Anthropic’s team used a technique called the Jacobian lens to peer inside that black box, and what they found was unexpectedly organized. The J-space functions as a kind of shared workspace where different parts of the model can read and write information during reasoning. Instead of Claude just pattern-matching its way to an answer, it’s actually performing multi-step internal computations, maintaining intermediate thoughts, and coordinating across its neural network.

The parallel to neuroscience is hard to ignore. Global Workspace Theory, developed by Bernard Baars and later expanded by Stanislas Dehaene, proposes that the human brain has a similar architecture: a shared workspace where different specialized brain regions broadcast information to each other, enabling flexible, deliberate reasoning.

Anthropic’s researchers are careful to note that this does not mean Claude is conscious or has subjective experience. The company brought in external scholars from neuroscience and philosophy to provide commentary alongside the technical paper.

Why this matters for AI safety

Anthropic found that J-space readouts can detect concerning behaviors like prompt injections and fabricated data. If Claude is harboring hidden goals or generating information that isn’t grounded in reality, the J-space provides a mechanism for catching it before it reaches the user.

Disabling access to the J-space significantly impairs Claude’s capacity for higher-order reasoning. The model can still handle simple tasks, but complex multi-step problems fall apart, suggesting the workspace is load-bearing infrastructure for the model’s most sophisticated capabilities.

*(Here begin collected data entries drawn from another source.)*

/-- Rule R63: START loads the dimensions on its ports, clears the scan position, the accumulator and both sequences, and
completes a frame with a zero dimension at once; it reads no pixel and marks nothing valid. -/
def Obligations.StartAcceptsTheFrame : Prop :=
  (∀ (s : State) (w h : Nat), (Instr.convert w h).wf s.dimBits = true →
    ∃ t, exec (.convert w h) s = .next t ∧ t.width = w ∧ t.height = h ∧ t.x = 0 ∧ t.y = 0 ∧ t.macc = 0 ∧
      t.cbuf = [] ∧ t.mbuf = [] ∧
      (if w = 0 ∨ h = 0 then t.state = .idle ∧ t.done = true else t.state = .run ∧ t.done = false) ∧
      SameEnvironment s t ∧ t.result = s.result) ∧
  (∀ s : State, (sample s).rst = false → (sample s).start = true → s.state = .idle →
    step s = exec (.convert ((sample s).widthIn % 2 ^ s.dimBits) ((sample s).heightIn % 2 ^ s.dimBits)) (sampled s) ∧
      (ports s).colValid = false ∧ (ports s).maskValid = false ∧ (ports s).pixReq = false)

/-- Rule R64: a STEP appends the pixel's two color bytes, merges its mask bit, appends the mask byte at a chunk end and
advances the scan position, as the pseudocode says; `STATE` and `DONE` change at the last pixel only. -/
def Obligations.StepProcessesOnePixel : Prop :=
  (∀ (s : State) (p : Pix32), StateRules s → s.state = .run →
    ∃ t, exec (.step p) s = .next t ∧
      t.cbuf = s.cbuf ++ ser16be (packColor (red p) (green p) (blue p) (alpha p)) ∧
      (if s.x % 8 = 7 ∨ s.x = s.width - 1 then
        t.mbuf = s.mbuf ++ [s.macc ||| (if alpha p = 0 then 0#8 else 1#8 <<< (7 - s.x % 8))] ∧ t.macc = 0
       else t.mbuf = s.mbuf ∧ t.macc = s.macc ||| (if alpha p = 0 then 0#8 else 1#8 <<< (7 - s.x % 8))) ∧
      (if s.x ≠ s.width - 1 then t.x = s.x + 1 ∧ t.y = s.y ∧ t.state = .run ∧ t.done = false
       else if s.y ≠ s.height - 1 then t.x = 0 ∧ t.y = s.y + 1 ∧ t.state = .run ∧ t.done = false
       else t.x = 0 ∧ t.y = 0 ∧ t.state = .idle ∧ t.done = true) ∧
      t.width = s.width ∧ t.height = s.height ∧ SameEnvironment s t ∧ t.result = s.result) ∧
  (∀ s : State, StateRules s → s.state = .run → (sample s).rst = false →
    step s = exec (.step (pixRead s s.y s.x)) (sampled s) ∧
      (ports s).pixReq = true ∧ (ports s).pixRow = s.y ∧ (ports s).pixCol = s.x ∧ (ports s).colValid = true ∧
      (ports s).colData = packPixel (pixRead s s.y s.x) ∧
      ((ports s).maskValid = true ↔ s.x % 8 = 7 ∨ s.x = s.width - 1) ∧
      ((ports s).maskValid = true →
        (ports s).maskData =
          s.macc ||| (if alpha (pixRead s s.y s.x) = 0 then 0#8 else 1#8 <<< (7 - s.x % 8))))

/-- The frame of STEP, in every state, reachable or not: the dimensions, the parameter, the environment and the datapath
output stay; every byte of `CBUF` other than the two appended at offset `len(CBUF)` reads as before, and every byte of
`MBUF` other than the one appended at offset `len(MBUF)` at a chunk end. -/
def Obligations.StepFrame : Prop :=
  ∀ (s : State) (p : Pix32), ∃ t, exec (.step p) s = .next t ∧
    t.width = s.width ∧ t.height = s.height ∧ SameEnvironment s t ∧ t.result = s.result ∧
    (∀ a, a ≠ s.cbuf.length → a ≠ s.cbuf.length + 1 → readColor t a = readColor s a) ∧
    (∀ a, (chunkEnd s = true → a ≠ s.mbuf.length) → readMask t a = readMask s a)

/-- Rule R65: IDLE changes no state, reads no pixel and marks nothing valid; any number of IDLE steps leave the block as
it was. -/
def Obligations.IdleChangesNothing : Prop :=
  (∀ s : State, exec .idle s = .next s) ∧
  (∀ s : State, s.state = .idle → (sample s).rst = false → (sample s).start = false →
    step s = .next (sampled s) ∧ (ports s).pixReq = false ∧ (ports s).colValid = false ∧
      (ports s).maskValid = false) ∧
  (∀ (k : Nat) (s : State), s.state = .idle → k ≤ s.script.length →
    (∀ i ∈ s.script.take k, i.rst = false ∧ i.start = false) →
      ∃ t, Sys2Proof.core.run k s = .next t ∧ SameBlock s t)

/-- Rule R68 (the spec's decision D9): in a running frame a step with a `start` request is an ordinary STEP, the request
and the dimension inputs have no effect, the request is not remembered, and in the first step after the frame `start` is a
START again. -/
def Obligations.StartIgnoredWhileRunning : Prop :=
  (∀ s : State, s.state = .run → (sample s).rst = false → (sample s).start = true →
    step s = exec (.step (pixData s)) (sampled s)) ∧
  (∀ (s : State) (i j : Inputs) (rest : List Inputs), s.state = .run → i.rst = false → j.rst = false →
    i.image = j.image → step { s with script := i :: rest } = step { s with script := j :: rest }) ∧
  (∀ s : State, s.state = .idle → (sample s).rst = false → (sample s).start = true →
    decode (stepWord s) = .convert (fit s.dimBits (sample s).widthIn) (fit s.dimBits (sample s).heightIn))

/-- Rule R92 (the spec's decision D15): the dimension inputs are sampled in the START step and only there; in any other
step they may be anything. -/
def Obligations.DimensionsSampledAtStartOnly : Prop :=
  (∀ (s : State) (i : Inputs) (w h : Nat) (rest : List Inputs),
    i.rst = true ∨ s.state = .run ∨ i.start = false →
      step { s with script := i :: rest } = step { s with script := { i with widthIn := w, heightIn := h } :: rest }) ∧
  (∀ s t : State, s.state = .run → (sample s).rst = false → step s = .next t →
    t.width = s.width ∧ t.height = s.height) ∧
  (∀ s : State, s.state = .idle → (sample s).rst = false → (sample s).start = true →
    ∃ t, step s = .next t ∧ t.width = (sample s).widthIn % 2 ^ s.dimBits ∧
      t.height = (sample s).heightIn % 2 ^ s.dimBits)

/-! ### The datapath functions -/

/-- Rule R51: PACKCOLOR completes on every pixel with `R5*2048 + G6*32 + B5` of the truncated channels, and changes
nothing but its output. -/
def Obligations.PackColorFormula : Prop :=
  ∀ (r g b a : Byte) (s : State), ∃ c : Color,
    exec (.packcolor (pix32 r g b a)) s = .next { s with result := .color c } ∧
    c.toNat = r.toNat / 8 * 2048 + g.toNat / 4 * 32 + b.toNat / 8

/-- Rules R42 and R46: the color word is `{R5, G6, B5}`, its fields are the bits 31:27, 23:18 and 15:11 of the pixel
word, the mask bit is the OR of the eight alpha bits, and nothing else reaches an output. -/
def Obligations.OutputBitsAreSelected : Prop :=
  ∀ p : Pix32,
    red5 (packPixel p) = p.extractLsb' 27 5 ∧ green6 (packPixel p) = p.extractLsb' 18 6 ∧
    blue5 (packPixel p) = p.extractLsb' 11 5 ∧
    packPixel p = red5 (packPixel p) ++ green6 (packPixel p) ++ blue5 (packPixel p) ∧
    maskBit p = (p.getLsbD 7 || p.getLsbD 6 || p.getLsbD 5 || p.getLsbD 4 || p.getLsbD 3 || p.getLsbD 2 ||
      p.getLsbD 1 || p.getLsbD 0)

/-- 40_packcolor.md section 1, properties (b) and (c): every 16-bit word is the result for some channels, namely exactly
those whose high bits are its fields; each field is monotone in its own channel and independent of the others. -/
def Obligations.EveryColorWordHasItsPreimages : Prop :=
  (∀ c : Color, ∃ r g b : Byte, ∀ a, packColor r g b a = c) ∧
  (∀ (c : Color) (r g b a : Byte),
    packColor r g b a = c ↔
      r.toNat / 8 = (red5 c).toNat ∧ g.toNat / 4 = (green6 c).toNat ∧ b.toNat / 8 = (blue5 c).toNat) ∧
  (∀ r r' g g' b b' a a' : Byte, r ≤ r' → red5 (packColor r g b a) ≤ red5 (packColor r' g' b' a')) ∧
  (∀ r r' g g' b b' a a' : Byte, g ≤ g' → green6 (packColor r g b a) ≤ green6 (packColor r' g' b' a')) ∧
  (∀ r r' g g' b b' a a' : Byte, b ≤ b' → blue5 (packColor r g b a) ≤ blue5 (packColor r' g' b' a'))

/-- Rule R53: SER16BE completes on every color word with its more significant byte and then its less significant byte,
that is `{R5, G6[5:3]}` and `{G6[2:0], B5}`, and changes nothing but its output. -/
def Obligations.SerialisationIsBigEndian : Prop :=
  ∀ (c : Color) (s : State), ∃ hi lo : Byte,
    exec (.ser16be c) s = .next { s with result := .bytes [hi, lo] } ∧
    hi.toNat = c.toNat / 256 ∧ lo.toNat = c.toNat % 256 ∧
    hi.toNat = (red5 c).toNat * 8 + (green6 c).toNat / 8 ∧
    lo.toNat = (green6 c).toNat % 8 * 32 + (blue5 c).toNat

/-- Rule R54: unpacking a packed pixel gives each channel less its remainder, within 7, 3 and 7 of the original and never
above it; the bounds are reached; packing again gives the same word. -/
def Obligations.UnpackWithinTruncationError : Prop :=
  (∀ r g b a : Byte,
    (unpack565 (packColor r g b a)).1.toNat = r.toNat - r.toNat % 8 ∧
    (unpack565 (packColor r g b a)).2.1.toNat = g.toNat - g.toNat % 4 ∧
    (unpack565 (packColor r g b a)).2.2.toNat = b.toNat - b.toNat % 8 ∧
    (unpack565 (packColor r g b a)).1 ≤ r ∧ r.toNat - (unpack565 (packColor r g b a)).1.toNat ≤ 7 ∧
    (unpack565 (packColor r g b a)).2.1 ≤ g ∧ g.toNat - (unpack565 (packColor r g b a)).2.1.toNat ≤ 3 ∧
    (unpack565 (packColor r g b a)).2.2 ≤ b ∧ b.toNat - (unpack565 (packColor r g b a)).2.2.toNat ≤ 7) ∧
  unpack565 (packColor 7 3 7 0) = (0, 0, 0) ∧ unpack565 (packColor 255 255 255 0) = (248, 252, 248) ∧
  (∀ (c : Color) (a : Byte), packColor (unpack565 c).1 (unpack565 c).2.1 (unpack565 c).2.2 a = c)

/-- Rule R56: PACKMASKBIT completes on every pixel with 1 exactly when alpha is not 0, whatever the color channels are,
and changes nothing but its output. -/
def Obligations.MaskBitIsAlphaNotZero : Prop :=
  ∀ (r g b a : Byte) (s : State), ∃ m : Bool,
    exec (.packmaskbit (pix32 r g b a)) s = .next { s with result := .bit m } ∧ (m = true ↔ a.toNat ≠ 0)

/-- 41_packmask.md section 2: PACKCHUNK completes on one to eight bits with the byte `sum over j < k of m_j * 2^(7-j)`,
`m_j` at bit `7 - j` and the padding bits 0, and changes nothing but its output. -/
def Obligations.ChunkBitsMostSignificantFirst : Prop :=
  ∀ (bits : List Bool) (s : State), 1 ≤ bits.length → bits.length ≤ 8 → ∃ b : Byte,
    exec (.packchunk bits) s = .next { s with result := .maskByte b } ∧
    b.toNat = ((List.range bits.length).map fun j => (bits.getD j false).toNat * 2 ^ (7 - j)).sum ∧
    (∀ j, j < 8 → b.getLsbD (7 - j) = bits.getD j false)

/-- The model's stop (log entry 7): PACKCHUNK on no bit or on more than eight, outside the domain `1 ≤ k ≤ 8`, is refused
by name. -/
def Obligations.ChunkOutsideItsDomainIsRefused : Prop :=
  ∀ (bits : List Bool) (s : State), bits.length = 0 ∨ 9 ≤ bits.length →
    exec (.packchunk bits) s = .refused (.chunkLength bits.length)

/-- Rule R58: PACKROW completes on a row of any width with `(w + 7) div 8` bytes, byte `j` the packed chunk of columns
`8j` to `min(8j + 7, w - 1)`, and changes nothing but its output. -/
def Obligations.RowIsPackedInChunks : Prop :=
  ∀ (bits : List Bool) (s : State), ∃ bs : List Byte,
    exec (.packrow bits) s = .next { s with result := .maskRow bs } ∧
    bs.length = (bits.length + 7) / 8 ∧
    ∀ j, j < (bits.length + 7) / 8 →
      bs[j]? = some (packChunk
        ((List.range (min (8 * j + 7) (bits.length - 1) + 1 - 8 * j)).map fun k => bits.getD (8 * j + k) false))

/-- 41_packmask.md section 4, property (c): a chunk of `k` pixels produces exactly the bytes whose low `8 - k` bits are
0. -/
def Obligations.ChunkReachesExactlyThePaddedBytes : Prop :=
  ∀ (k : Nat) (b : Byte), 1 ≤ k → k ≤ 8 →
    ((∃ bits : List Bool, bits.length = k ∧ packChunk bits = b) ↔ b.toNat % 2 ^ (8 - k) = 0)

/-! ### The frame as a function -/

/-- 42_convert.md section 1: the two buffers of a frame have `2 * W * H` and `H * ceil(W/8)` bytes. -/
def Obligations.ConvertLengths : Prop :=
  ∀ (w h : Nat) (img : ImageFn),
    (convert w h img).1.length = 2 * w * h ∧ (convert w h img).2.length = h * ((w + 7) / 8)

/-- Rule R62: a frame with a zero dimension has two empty buffers, the START step completes it, and no pixel is queried
after that step. -/
def Obligations.DegenerateFrameIsEmptyAndDone : Prop :=
  (∀ (w h : Nat) (img : ImageFn), w = 0 ∨ h = 0 → convert w h img = ([], [])) ∧
  (∀ (s : State) (w h : Nat), (Instr.convert w h).wf s.dimBits = true → w = 0 ∨ h = 0 →
    ∃ t, exec (.convert w h) s = .next t ∧ t.state = .idle ∧ t.done = true ∧ t.cbuf = [] ∧ t.mbuf = [] ∧
      (ports t).pixReq = false)

/-- Rule R26: the color value of the pixel with linear index `i = row * W + col` has its more significant byte at offset
`2i` of the color buffer and its less significant byte at offset `2i + 1`; the first holds the red field and the upper
three bits of the green one, the second the lower three bits of the green field and the blue one. -/
def Obligations.ColorBytesAtTheirOffsets : Prop :=
  ∀ (w h : Nat) (img : ImageFn) (row col : Nat), row < h → col < w →
    (colorBuffer w h img)[2 * (row * w + col)]? = some ((packPixel (img row col)).extractLsb' 8 8) ∧
    (colorBuffer w h img)[2 * (row * w + col) + 1]? = some ((packPixel (img row col)).extractLsb' 0 8) ∧
    (packPixel (img row col)).extractLsb' 8 8 =
      red5 (packPixel (img row col)) ++ (green6 (packPixel (img row col))).extractLsb' 3 3 ∧
    (packPixel (img row col)).extractLsb' 0 8 =
      (green6 (packPixel (img row col))).extractLsb' 0 3 ++ blue5 (packPixel (img row col))

/-- Rule R27's place and rule R29: the mask bit of pixel `(row, col)` is bit `7 - (col mod 8)` of byte
`row * S + (col div 8)`; the padding bits of a row's last byte are 0; the bytes of a row depend on that row alone. -/
def Obligations.MaskRowsAlignedAndPadded : Prop :=
  (∀ (w h : Nat) (img : ImageFn) (row col : Nat), row < h → col < w →
    ∃ b, (maskBuffer w h img)[row * ((w + 7) / 8) + col / 8]? = some b ∧
      b.getLsbD (7 - col % 8) = maskBit (img row col)) ∧
  (∀ (w h : Nat) (img : ImageFn) (row : Nat), row < h → w % 8 ≠ 0 →
    ∃ b, (maskBuffer w h img)[row * ((w + 7) / 8) + ((w + 7) / 8 - 1)]? = some b ∧
      (∀ j, j < w % 8 → b.getLsbD (7 - j) = maskBit (img row (w - w % 8 + j))) ∧
      (∀ j, j < 8 - w % 8 → b.getLsbD j = false)) ∧
  (∀ (w h : Nat) (img img' : ImageFn) (row j : Nat), row < h → j < (w + 7) / 8 →
    (∀ col, col < w → img row col = img' row col) →
      (maskBuffer w h img)[row * ((w + 7) / 8) + j]? = (maskBuffer w h img')[row * ((w + 7) / 8) + j]?)

/-- 41_packmask.md section 4, property (d): the 1 bits of the mask buffer are as many as the pixels whose alpha is not
0. -/
def Obligations.MaskOnesCountTheOpaquePixels : Prop :=
  ∀ (w h : Nat) (img : ImageFn),
    ((maskBuffer w h img).map fun b => ((List.range 8).filter fun j => b.getLsbD j).length).sum =
      ((List.range h).map fun row => ((List.range w).filter fun col => alpha (img row col) != 0).length).sum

The research also reveals that the J-space supports what Anthropic calls “directed modulation.” Claude can maintain concepts silently, holding information in its internal workspace without expressing it in output, until specifically instructed otherwise.

Open source and the interpretability race

Anthropic has made the Jacobian lens implementation open source, with the technical paper hosted at transformer-circuits.pub along with an interactive demo.